Неожиданно стрелок остановился и посмотрел вверх. От этого в голове у него загудело, а все тело на миг точно поплыло. На далеком горизонте дремали горы. Однако впереди было и нечто другое, куда более близкое. Возможно, в каких-нибудь пяти милях от него. Стрелок прищурился, вглядываясь, но глаза ему запорошило песком, а от яркого блеска они ослепли. Примерно часом позже он упал, ободрав ладони, и недоверчиво взглянул на крохотные бисеринки крови среди клочьев кожи. Кровь казалась ничуть не жиже, чем всегда, и как будто бы молчаливо заявляла о своей способности выжить и существовать независимо от него. Выглядела она почти такой же самодовольной, как и пустыня. Стрелок смахнул алые капли, испытывая к ним слепую ненависть. Самодовольной? Почему бы и нет? Кровь не испытывала жажды. Она всегда получала свое. Крови приносились жертвы. Кровавые жертвы. Все, что от нее требовалось, это течь… течь… течь.
Он взглянул на капли, приземлившиеся на спекшийся песок — они расплылись большими неровными пятнами и с жутковатой, неестественной стремительностью у него на глазах впитались в твердую землю. Как тебе это нравится, кровь? Что, забирает?
О Боже, да ты на последнем издыхании.
Стрелок поднялся, прижимая руки к груди, и у него вырвалось удивленное восклицание, заглушенный пылью хриплый вороний крик: то, что он недавно заметил, виднелось почти прямо перед ним. Это было какое-то строение. Нет; два. Их окружал поваленный штакетник. Дерево казалось старым, хрупким до бесплотности, как крылышки эльфа — древесина, взмахом волшебной палочки превращенная в песок. Одна из построек когда-то служила конюшней (отчетливые очертания не оставляли места сомнениям), вторая — жилым домом или же гостиницей. Постоялый двор на трассе рейсовых дилижансов. Грозивший рухнуть песчаный домик (ветер покрывал доски коркой песчинок до тех пор, пока дом не начал походить на замок из песка, который бьющееся о него в час отлива солнце закалило так, что он мог бы служить временным жилищем) отбрасывал скудную полоску тени, а в этой тени, привалившись к стене, кто-то сидел, и казалось, деревянный дом кренится под бременем его веса.

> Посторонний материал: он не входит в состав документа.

/-- R282, R283, R286, R290 to R298, R302, R305, R307: origin, owner and the timers of serving. -/
def Obligations.ServingMessagesAndTimers : Prop :=
  (∀ (s : State) (h : LockHdr) (r : ReqSt), keeperRuns s.dev = true → getReq s.dev h.request = some r → r.phase = .live →
    h.epoch.toNat = r.epoch → r.cancelled = none →
    (∀ (recs : List OutRec) (len : Nat),
      (len ≤ r.historyLen + recs.length → exec (.output h recs len) s = kept s (fun d =>
        emitRecs (setReq d h.request { r with historyLen := len }) h.request recs)) ∧
      (r.historyLen + recs.length < len → exec (.output h recs len) s = kept s (fun d =>
        emitRecs (chargePositions (setReq d h.request { r with historyLen := len }) h.request (len - r.historyLen - recs.length)) h.request recs))) ∧
    (∀ (n : Nat) (d1 : Dev), 0 < n → d1 = setReq s.dev h.request { r with leaseAsk := n } →
      (budgetFits d1 r.fn (256 * n) = true → exec (.leaseAsk h n) s = kept s (fun _ => grantLease d1 h.request)) ∧
      (budgetFits d1 r.fn (256 * n) = false → holdReport r.classFlags = false →
        exec (.leaseAsk h n) s = kept s (fun _ => toOwner d1 h.request r (.leaseGrant 0) 0)) ∧
      (budgetFits d1 r.fn (256 * n) = false → holdReport r.classFlags = true →
        exec (.leaseAsk h n) s = kept s (fun _ => reqNote (toOwner d1 h.request r (.leaseGrant 0) 0) r kHeld .budgetHeld 0))) ∧
    (∀ (st : Status) (v : W64) (o g : Option Holder), r.ending = none →
      exec (.report h kMoored .ok v o g) s = kept s (fun d => endOps (reqNote d r kMoored .ok v.toNat) h.request 0x0502 .ok 0 0) ∧
      (r.waiting = [] → exec (.report h kEnded st v o g) s = kept s (fun d =>
        finalReq (endAsks d h.request st 0) h.request kEnded st v.toNat)) ∧
      (r.waiting ≠ [] → exec (.report h kEnded st v o g) s = kept s (fun d =>
        setReq d h.request { r with ending := some (st, v) })))) ∧
  (∀ (s : State) (h : LockHdr) (b : Barge), keeperRuns s.dev = true → getBarge s.dev h.request = some b → h.epoch.toNat = b.epoch →
    b.state ≠ .adrift →
    (∀ n : Nat, 0 < n → exec (.leaseGrant h n) s = kept s (fun d =>
      setBarge d { b with holdBudget := false, asked := false, hdr := { b.hdr with lease := b.hdr.lease + n } })) ∧
    exec (.leaseGrant h 0) s = kept s (fun d => setBarge d { b with holdBudget := true }) ∧
    exec (.ringHold h) s = kept s (fun d => setBarge d { b with holdRing := true }) ∧
    exec (.ringFree h) s = kept s (fun d => setBarge d { b with holdRing := false }) ∧
    (h.party.toNat ≠ 0 → b.src = none → exec (.cancel h) s = kept s (fun d => ownerCancelNow d b h.reason.toNat))) ∧
  (∀ (s : State) (fn : Fn) (req : W64) (r : ReqSt), keeperRuns s.dev = true → getReq s.dev req = some r → r.fn = fn → r.cancelled = none →
    (r.phase = .held → exec (.requestAdmitRetry fn req) s = kept s (fun d => tryAdmit d req)) ∧
    (∀ v : W64, barOpen s.dev fn = true → doorbellReq s.dev fn v = some req →
      exec (.cancelDoorbell fn v) s = kept s (fun d => cancelReq d req rCancel)) ∧
    (r.phase = .held → getBarge s.dev req = none → cancelOnLate r.classFlags = true →
      r.left.any (fun n => decide (n ≤ (s.dev.tclk - r.since).toNat)) = true →
      exec (.deadlineCheck req) s = kept s (fun d => cancelReq d req rLate))) ∧
  (∀ (s : State) (fn : Fn), keeperRuns s.dev = true →
    (∀ v : W64, barOpen s.dev fn = true → doorbellReq s.dev fn v = none →
      exec (.cancelDoorbell fn v) s = kept s (fun d => { d with badCancels := d.badCancels + 1 })) ∧
    (∀ (b b1 : Budget), getBudget s.dev fn = some b → b1 = { b with used := 0 } → exec (.budgetWindowStart fn) s = kept s (fun d =>
      grantLeases { d with budgets := tset d.budgets fn.val b1 } fn)) ∧
    (∀ (slot k : Nat) (consumed : W32) (r : ReqSt) (d1 : Dev),
      s.dev.requests.find? (fun e => e.2.fn == fn && e.2.slot == slot) = some (k, r) → r.waiting.isEmpty = false → hostOpen s.dev fn = true →
      d1 = { s.dev with host := memWrite s.dev.host (rqOut r.post + 16 * 2 ^ rqLog2 r.post) (leBytes consumed.toNat 4) } →
      exec (.consumerWordReread fn slot consumed) s = kept s (fun _ =>
        ringSignal (writeOut (BitVec.ofNat 64 k) (r.waiting.length + 1) (setReq d1 (BitVec.ofNat 64 k) { r with consumed := consumed }))
          (BitVec.ofNat 64 k)))) ∧
  (∀ (s : State) (part : PartId) (pr : Program) (d1 : Dev) (rows rs : List StepRow) (bytes : Nat) (cands : List Barge)
      (posts : List Post) (st : StepSt), keeperRuns s.dev = true →
    tget s.dev.programs (part.val * 2) = some pr → (getPart s.dev part.val).state = .active → roleOf (getPart s.dev part.val) = 1 →
    tget s.dev.steps part.val = none → s.dev.boot.dormant = false → s.dev.health.joinHold.isEmpty = true →
    cands = ((s.dev.barges.map (fun e => e.2)).filter (mayStep s.dev part.val)).mergeSort
      (fun a b => decide (stepKey (tickBarge s.dev a) ≤ stepKey (tickBarge s.dev b))) →
    pr.temps.any (fun t => patchDstate t.patch) = false →
    fillStep false (pr.temps.any (fun t => patchEmit t.patch)) false pr cands s.dev pr.batch 0 [] = (d1, rows, bytes) →
    (rows = [] → exec (.stepAdmission part) s = kept s (fun _ => d1)) ∧
    (rows ≠ [] → rs = rows.mergeSort (fun a b => decide (a.request.toNat ≤ b.request.toNat)) → posts = stepPosts d1 part rs pr.temps →
      st = ⟨false, rs, posts, posts.length, emitPlace pr.temps, bytes, false⟩ →
      exec (.stepAdmission part) s = kept s (fun _ => { d1 with steps := tset d1.steps part.val st }))) ∧
  (∀ (s : State) (part : PartId) (y : StepSt) (res : List StepRes) (d1 d2 : Dev), keeperRuns s.dev = true →
    tget s.dev.steps part.val = some y → res = s.dev.stepResults.filter (fun r => r.part == part) → y.posts = [] → y.count ≤ res.length →
    d1 = { s.dev with stepResults := s.dev.stepResults.filter (fun r => r.part != part), steps := tdel s.dev.steps part.val } →
    (∀ r : StepRes, res.find? resFailed = some r →
      d2 = y.rows.foldl (fun d q => failRow d y.rows r.status r.detail.toNat q) d1 → exec (.stepEnd part) s = kept s (fun _ =>
        joinAnswer { d2 with staging := memZeroRange d2.staging (part.val * 2 ^ 56) (2 ^ 56) })) ∧
    (res.find? resFailed = none →
      d2 = (rowPlaces s.dev y.rows 0 0).foldl (fun d q => commitRow d part.val y q.1 q.2.1 q.2.2) d1 →
      exec (.stepEnd part) s = kept s (fun _ =>
        joinAnswer { d2 with staging := memZeroRange d2.staging (part.val * 2 ^ 56) (2 ^ 56) }))) ∧
  (∀ (s : State) (req : W64) (b : Barge), keeperRuns s.dev = true → getBarge s.dev req = some b →
    (∀ b1 : Barge, b1 = tickBarge s.dev b → b1.holdRing = true → b1.state = .underway → deadlineGone b1 = true → b1.cancelled = none →
      cancelOnLate b1.hdr.classFlags = true →
      ∀ d1 : Dev, d1 = sendLate (setBarge s.dev { b1 with hdr := { b1.hdr with late := true } }) b1 → getReq d1 req = none →
        exec (.deadlineCheck req) s = kept s (fun _ => d1)) ∧
    (s.dev.boot.dormant = false → b.state = .moored → exec (.mooringTtlExpiry req) s = kept s (fun d =>
      releaseBarge (setBarge d { b with hdr := { b.hdr with ttl := 0 } }) b 0)) ∧
    (b.holdWeir = true → b.state = .underway → b.src = none → b.inStep = false →
      exec (.weirRetry req) s = kept s (fun d => firstXfer d b)))

/-- R284, R285, R295, R341, R356, R460: classes, programs, fetch, moderation, loss of a peer. -/
def Obligations.ClassesProgramsFetchAndLoss : Prop :=
  (∀ (s : State) (p : Post) (c1 : ClassCfg), ready s.dev p 0x0504 = true → dZero p 8 8 = true → dNat p 16 1 ≤ 15 → dNat p 17 1 ≤ 15 →
    dZero p 18 2 = true → dZero p 24 40 = true →
    (dNat p 20 4 = 0 → exec (.reqClass p) s = completes s p id .badLength 0 0) ∧
    (dNat p 20 4 ≠ 0 → c1 = ⟨BitVec.ofNat 8 (dNat p 17 1), dNat p 20 4⟩ → exec (.reqClass p) s = completes s p (fun d =>
      { d with classes := tset d.classes ((poster s.dev p).val * 16 + dNat p 16 1) c1 }) .ok 0 0)) ∧
  (∀ (s : State) (p : Post) (d : Dev) (ts : List Template) (pr : Program), ready s.dev p 0x0450 = true → d = takePost s.dev p →
    dZero p 8 8 = true → dNat p 17 1 ≤ 1 → dZero p 18 2 = true → dZero p 28 4 = true → dZero p 40 24 = true → spPart p ≤ 63 →
    mayName d (poster s.dev p) (spPart p) = true → 0 < spCount p → spCount p ≤ 1024 → 0 < spBatch p → spBatch p ≤ 4096 →
    (dNat p 17 1 = 0 → roleOf (getPart d (spPart p)) = 1 ∧ 16 ≤ spChunk p ∧ spChunk p ≤ 16384) →
    (dNat p 17 1 = 1 → roleOf (getPart d (spPart p)) = 2 ∧ 0 < spChunk p ∧ spChunk p ≤ 256 ∧
      ts.filter (fun t => patchEmit t.patch) ≠ []) →
    ts = templatesOf d p → patchResv p = false → (ts.filter (fun t => patchEmit t.patch)).length ≤ 1 →
    (ts.filter (fun t => patchEmit t.patch)).any (fun t => fNat t.desc 0 2 != 0x0108) = false →
    firstBad (ts.map (templateBad d (partId (spPart p)))) = none → pr = ⟨ts, spBatch p, spChunk p⟩ →
    exec (.stepProgram p) s = completes s p (fun d => { d with programs := tset d.programs (spPart p * 2 + dNat p 17 1) pr }) .ok 0 0) ∧
  (∀ (s : State) (f : Fn) (r : Nat) (poison : List Nat) (d1 : Dev),
    d1 = rejectBad f r { s.dev with
      hostBad := poison.foldl (fun b a => if b.contains (a / 64 * 64) then b else b ++ [a / 64 * 64]) s.dev.hostBad } →
    exec (.descriptorFetch f r poison) s = becomes s (fun _ => rejectBad f r (fetchMany f r 8 d1)) ∧
    (fetchOpen d1 f r = false → exec (.descriptorFetch f r poison) s = becomes s (fun _ => rejectBad f r d1))) ∧
  (∀ (d : Dev) (f : Fn) (r n : Nat) (R R1 : RingSt) (desc : BitVec 512) (p : Post) (d2 : Dev), fetchOpen d f r = true → R = getRing d f r →
    desc = nextDesc d R → desc % 65536 ≠ 0x0600 → p = fetchPost d (.ring f r R.fetchNo) desc →
    R1 = { R with
      fetched := R.fetched + 1, fetchNo := R.fetchNo + 1
      queue := if (fetchBad d R desc).isSome then R.queue else R.queue ++ [p]
      flight := R.flight ++ [⟨R.fetchNo, (getFn d f).fetchSeq, BitVec.ofNat 16 (opcode p), dFlags p,
        if (hostLineBad d (entryAddr R) 64).isSome then Config.lostTag R.fetchNo else dTag p⟩] } →
    d2 = setFn (setRing d f r R1) f { getFn (setRing d f r R1) f with fetchSeq := (getFn d f).fetchSeq + 1 } →
    (fetchBad d R desc = none → fetchMany f r (n + 1) d = fetchMany f r n d2) ∧
    (∀ l : Nat, fetchBad d R desc = some l → hostLineBad d (entryAddr R) 64 = none → chainFailed d2 p = none →
      fetchMany f r (n + 1) d = fetchMany f r n (completeRing d2 f r R.fetchNo (dTag p) (dTag p) (dFlags p) .memUncorrectable
        (BitVec.ofNat 64 (lineDetail 3 0 l)) (BitVec.ofNat 64 (stopExtra (opcode p)))))) ∧
  (∀ (s : State) (fn : Fn) (slot : Nat),
    (s.dev.requests.find? (fun e => e.2.fn == fn && e.2.slot == slot) = none → exec (.outputModTimer fn slot) s = becomes s id) ∧
    (∀ (k : Nat) (r : ReqSt), s.dev.requests.find? (fun e => e.2.fn == fn && e.2.slot == slot) = some (k, r) →
      (r.modTimer = false → exec (.outputModTimer fn slot) s = becomes s id) ∧
      (r.modTimer = true → exec (.outputModTimer fn slot) s = becomes s (fun d =>
        fireVector (setReq d (BitVec.ofNat 64 k) { r with modPend := 0, modTimer := false }) fn (rqVector r.post))))) ∧
  (∀ (s : State) (m : DevIx) (sys : Nat) (d1 d2 d3 d4 : Dev), sys = selfPod s.dev * 64 + m.val →
    ((isMember s.dev m.val = false ∨ m = selfDev s.dev ∨ isLost s.dev m.val = true) →
      exec (.peerLossTimeout m) s = becomes s (settle 4096)) ∧
    (isMember s.dev m.val = true → m ≠ selfDev s.dev → isLost s.dev m.val = false → coordinator s.dev ≠ m.val →
      d1 = raise { s.dev with peerLost := s.dev.peerLost ||| BitVec.ofNat 64 (2 ^ m.val), beats := tdel s.dev.beats m.val } 0x0104
        (unitOf 0x0B m.val) 0 →
      d2 = replPeerLost (qpsLost (composeLost (legsLost (podLost d1 m.val) m.val) sys) sys) false m.val →
      d3 = asksLost (bargesHomeLost (homesLost d2 sys) sys) sys →
      d4 = { d3 with health := { d3.health with grants := d3.health.grants.filter (fun g => g.1 != m.val) } } →
      exec (.peerLossTimeout m) s = becomes s (fun _ => settle 4096 (admitLost d4 m.val))))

Стало быть, он. Наконец. Человек в черном.
Прижимая руки к груди, стрелок стоял, не отдавая себе отчета в напыщенности своей позы, и глядел во все глаза. Однако, вопреки его ожиданиям, вместо громадного, окрыляющего волнения (а может быть, страха, а может, благоговейного ужаса) не было ничего, кроме неясного, далекого чувства вины за ту неожиданную яростную ненависть, что несколькими секундами раньше всколыхнулась у него в крови, да нескончаемого хоровода песенки из детства:
…дождь в Испании пойдет…
Стрелок двинулся вперед, вытаскивая револьвер.
…поле ровное польет.
Последние четверть мили он проделал бегом, не пытаясь спрятаться — укрыться было негде. С ним наперегонки мчалась короткая тень. Стрелок не сознавал, что его лицо превратилось в серую, ухмыляющуюся смертную маску изнеможения; он видел только фигуру в тени. Лишь позже ему пришло в голову, что сидящий мог оказаться и мертвым.
Пинком проложив себе дорогу в покосившейся изгороди (та беззвучно, почти виновато, распалась надвое), стрелок с поднятым револьвером проскочил через погруженный в молчание, залитый ослепительным солнцем двор конюшни.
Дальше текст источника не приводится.